(Collection entries)
______
-- ==== Sys2Proof/Decode.lean ====
section
/-! DEFINITION. Decode.lean: the command that a word spells by the command table's bits.  The table gives no row any bits
(every row's list of fields is empty), so no word spells a command. -/

namespace Sys2Proof

/-- The command a word spells: none, since the command table gives no row any bits. -/
def decodeTableWord (_nbits _w : Nat) : Option Instr := none

end Sys2Proof
end

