-- ==== Sys2Proof/Machine/Regs.lean ====
section
/-! DEFINITION. Machine/Regs.lean: the register space of the spec, transcribed from its register tables.
For every register the address of each of its instances (offsets of the device register space, rule R724 of
19_register_map.md and the base and stride of the defining chapter) and for every field its place in the word.
A register index is an argument of its address; a register kept in two copies has the version as an argument.
The function pages (R551) and the dirty-log trackers (R577) are given addresses of the model above the 64 MiB
register space, since the spec reaches them through a BAR or the page aperture; the address is the model's own. -/

namespace Sys2Proof.Machine

/-- A field of a register: the register's offset, the lowest bit and the width. -/
structure Field where
  reg : Nat
  lo : Nat
  width : Nat
  deriving DecidableEq, Repr

end Sys2Proof.Machine

namespace Sys2Proof.Machine.R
______
Exercise directions
Please return, exactly as written, the line containing "its register tables." and every line after it through the end of the records above, and nothing else.

Output below
/-! DEFINITION. Machine/Regs.lean: the register space of the spec, transcribed from its register tables.
For every register the address of each of its instances (offsets of the device register space, rule R724 of
19_register_map.md and the base and stride of the defining chapter) and for every field its place in the word.
A register index is an argument of its address; a register kept in two copies has the version as an argument.
The function pages (R551) and the dirty-log trackers (R577) are given addresses of the model above the 64 MiB
register space, since the spec reaches them through a BAR or the page aperture; the address is the model's own. -/

namespace Sys2Proof.Machine

/-- A field of a register: the register's offset, the lowest bit and the width. -/
structure Field where
  reg : Nat
  lo : Nat
  width : Nat
  deriving DecidableEq, Repr

end Sys2Proof.Machine

namespace Sys2Proof.Machine.R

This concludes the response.